*Collected data*.

/-- The data blocks of a time section (R371): round and settings, quality, driving and twin bits, claim and tile group, then its
departure, and departure and arrival of the last one received. -/
def State.timeBlocks (s : State) (l r : Nat) : List Block :=
  let k := s.link l
  let flag (b : Bool) (n : Nat) : Nat := if b then 2 ^ n else 0
  let w1 := s.nat El.fsInt + s.roundB * 2 ^ 8 + s.nat (El.lkQualityOut l) % 16 * 2 ^ 16 + flag s.drivingBit 20 +
    flag (s.on El.twEnable) 21 + (if s.on El.twEnable then s.claim else 0) * 2 ^ 32 + s.nat El.tgId * 2 ^ 48
  [r, w1, s.localNs, k.farSent, k.arrival, s.nat El.tgMapCrc].map (fun n => ⟨false, BitVec.ofNat 64 n⟩)

/-- The blocks of a section of a kind that belongs to round r; the items of the courier are laid out with the courier (R368,
R378, R381). -/
def State.kindBlocks (s : State) (l kind r : Nat) (msgs : List (List Byte)) : List Block :=
  let e := s.nat El.engineNumber
  match kind with
  | 0 => laneSection 0 e 0 r (s.timeBlocks l r)
  | 2 => laneSections 2 e r (3 * s.roundB / 4) ((s.busesOn l).map (fun b => sumBlocks (Tab.get s.zeros s.mix.outSums b)))
  | 3 =>
    let tray := Tab.get [] s.rounds.outTrays r
    laneSections 3 e r (s.roundB / 2) ((List.range (s.nat (El.lkTxChannels l))).map (fun c =>
      channelBlocks (Tab.get s.zeros tray (5 * 2 ^ 28 + 4096 * l + c))))
  | 4 => laneSection 4 e 0 r (dataBlocks (msgs.flatMap tunnelItem))
  | _ => []

/-- SECTION_SEND: the highest-ranked ready section starts (R369); a lane forced to idle sends none (R27). -/
def State.sectionSend (s : State) (l : Nat) : State :=
  if s.linkOn l = false ∨ s.lanesIdle then s
  else
    let k := s.link l
    let ready := if k.tunnel.isEmpty then k.ready else 4 :: k.ready
    match (List.range 6).find? (fun n => ready.contains n && s.mayCarry l n) with
    | none => s.setLink l { k with sending := none }
    | some n =>
      let t := if n = 4 then fitTunnel 16384 k.tunnel else ([], k.tunnel)
      let x := s.kindBlocks l n (if n = 4 then s.roundIssued else Tab.get 0 k.readyAt n) t.1
      s.setLink l { k with
        ready := k.ready.filter (· ≠ n)
        sending := some n
        lane := x
        sentAt := if n = 0 then s.localNs else k.sentAt
        tunnelled := if n = 4 then t.1 else k.tunnelled
        tunnel := t.2
        used := k.used + x.length }

/-- At a round pulse the time section is ready on every link, and `cl_load` shows the round before; on the courier link,
whose records' lengths the manual leaves open, the reading is open (R371, R392, log entry 3). -/
def State.linksPulse (s : State) : State :=
  ((List.range 4).filter s.linkOn).foldl (fun (k : State) l =>
    let x := k.link l
    let w := if k.isCourier l then (k.fresh.1 % 101, k.fresh.2)
      else k.openQuot (x.used * 100 * k.fs) (426136364 * k.roundB)
    ((w.2.setN (El.lkLoad l) (min w.1 255)).setLink l { x with used := 0 }).readySection l 0 k.roundIssued) s

/-! ### Writes of area 07 -/

/-- The value of a write in area 07 (R3, R392, R394, R598). -/
def State.coachValue (s : State) (a : Nat) (v : Val) : Status :=
  let o := objectOf a
  let e := elementOf a
  let x := v.toNat
  if o < 4 ∧ e = 2 ∧ s.cap 4096 < x then .wrongState
  else if o < 4 ∧ e = 5 ∧ x ≠ 0xFF ∧ linkPresent s.variant x = false then .notPresent
  else if 0x200 ≤ o ∧ e = 4 ∧ x ≠ 0xFFFF then
    firstOf [s.unitStatus x s.variant.dests, if s.nat (El.dstPass x) = 1 then .ok else .outOfRange]
  else if 0x200 ≤ o ∧ e = 5 ∧ (List.range 4).any (fun l => bitOf x l && !linkPresent s.variant l) then .notPresent
  else .ok

/-- What the state allows of a write in area 07 (R392). -/
def State.coachState (s : State) (a : Nat) : Status :=
  if objectOf a = 3 ∧ s.on El.twEnable ∧ [2, 4, 5].contains (elementOf a) then .wrongState else .ok

/-- A write in area 07 applies. -/
def State.applyCoach (s : State) (a : Nat) (v : Val) : State :=
  let l := objectOf a
  let e := elementOf a
  if l < 4 ∧ e = 0x1F then (if v.toNat = 1 then s.setAll [El.lkCrcErr l, El.lkLate l, El.lkTunnelDrops l] 0 else s)
  else if l < 4 ∧ e = 0 then
    let s1 := s.setV a v
    if v.toNat = 0 then
      ((s1.setLink l Link.fresh).setN (El.lkState l) 0).setN (El.lkRefusal l) 0
    else if s.on (El.lkEnable l) then s1
    else s1.setN (El.lkState l) 1
  else s.setV a v

/-- Whether a `db_dst` names destination d (R380). -/
def State.busNames (s : State) (d : Nat) : Bool := (List.range 512).any (fun b => s.nat (El.dbDst b) == d)

end Sys2Proof.Machine
end

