/-- The quality byte (R373). A grandmaster of clockClass 128 or more has no row in its table, and its value is open (log
entry 3). -/
def State.quality (s : State) : Nat × State :=
  let c := s.nat El.refSelected
  let p := c - 0x30
  if s.anchored = false ∨ s.nat El.timeState = 0 then (15, s)
  else if c = 0 then (14, s)
  else if isHref c then (4, s)
  else if isCoachRef c then (min (s.nat (El.lkFarQuality (c - 0x40)) + 1) 13, s)
  else
    let cls := s.nat (El.ptpGmClass p)
    if (cls = 6 ∨ cls = 7) ∧ s.nat (El.ptpGmAcc p) ≤ 0x21 then (1, s)
    else if cls < 128 then (3, s)
    else (s.fresh.1 % 16, s.fresh.2)

/-- `cl_quality_out` of every link follows the engine's timing. -/
def State.showQuality (s : State) : State :=
  let q := s.quality
  (List.range 4).foldl (fun k l => if linkPresent s.variant l then k.setN (El.lkQualityOut l) q.1 else k) q.2

/-- The selection changes to reference c, with the cause that R411 numbers. -/
def State.selectRef (s : State) (c cause : Nat) : State :=
  let old := s.nat El.refSelected
  let d := s.phaseStep c
  let s1 := (d.2.stepClock d.1).setN El.refSelected c
  let s2 := ({ s1 with refs := { s1.refs with lockSince := none, lockedAt := none, integ := s1.refs.freq, steeredAt := s1.time.tick } } : State).setN El.timeState 1
  ((s2.inc El.refSwitches).post nRefSwitch El.refSelected [old, c, wordParam (satStep d.1), cause]).showQuality

/-- The mean frequency over `hold_avg` s that end 1 s before now, weighted by time (R413). -/
def heldMean (hist : List (Nat × Int)) (t0 t1 : Nat) : Int × Nat :=
  let r := hist.foldl (fun (acc : Int × Nat × Nat) e =>
    let lo := max e.1 t0
    if lo < acc.2.2 then (acc.1 + e.2 * ((acc.2.2 - lo : Nat) : Int), acc.2.1 + (acc.2.2 - lo), lo) else acc) (0, 0, t1)
  (r.1, r.2.1)

/-- The increment of the local clock becomes f, in 1e-12 off nominal; `dpll_freq` shows it in ppb. -/
def State.showFreq (s : State) (f : Int) : State :=
  let d := s.openDiv f 1000
  ({ d.2 with refs := { d.2.refs with freq := f } } : State).setI El.dpllFreq d.1

/-- Holdover (R413): the increment is held to 1e-12. -/
def State.holdover (s : State) : State :=
  let lost := s.nat El.refSelected
  let now := s.time.tick
  let brief : Bool := match s.refs.lockedAt with
    | none => true
    | some t => decide (now < t + 1000000000)
  let m := heldMean s.refs.freqHist (now - 1000000000 - s.nat El.holdAvg * 1000000000) (now - 1000000000)
  let f := if brief ∨ m.2 = 0 then (s.refs.freq, s) else s.openDiv m.1 m.2
  let g := f.2.showFreq f.1
  let s1 := (g.setN El.refSelected 0).setN El.timeState 3
  let s2 : State := { s1 with refs := { s1.refs with lockSince := none, lockedAt := none, freqHist := [(now, f.1)] } }
  (s2.post nHoldover El.timeState [lost, wordParam (g.int El.dpllFreq)]).showQuality

/-- The engine selects again where its selected reference no longer stands (R410): the first qualified entry, or
holdover. -/
def State.reselect (s : State) (cause : Nat) : State :=
  match s.firstQualified with
  | some c => s.selectRef c cause
  | none => if s.nat El.refSelected = 0 then s else s.holdover

/-- Reference c is rejected (R408, R409). -/
def State.rejectRef (s : State) (c : Nat) : State :=
  let s1 : State := { s with refs := { s.refs with prioSince := Tab.put 0 s.refs.prioSince c 0 } }
  if s.nat El.refSelected = c then s1.reselect 0 else s1

/-- Reference c qualifies: in holdover or free-run a listed one is selected with cause 3 (R410, R413). -/
def State.qualifyRef (s : State) (c : Nat) : State :=
  let s1 : State := { s with refs := { s.refs with prioSince := Tab.put 0 s.refs.prioSince c (s.time.tick + 1) } }
  if s.nat El.refSelected = 0 ∧ s.prioTable.contains c then s1.reselect 3 else s1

*The problem*. What lines in the data include the string "showFreq"? Copy each one.

*Task output*.
def State.showFreq (s : State) (f : Int) : State :=
  let g := f.2.showFreq f.1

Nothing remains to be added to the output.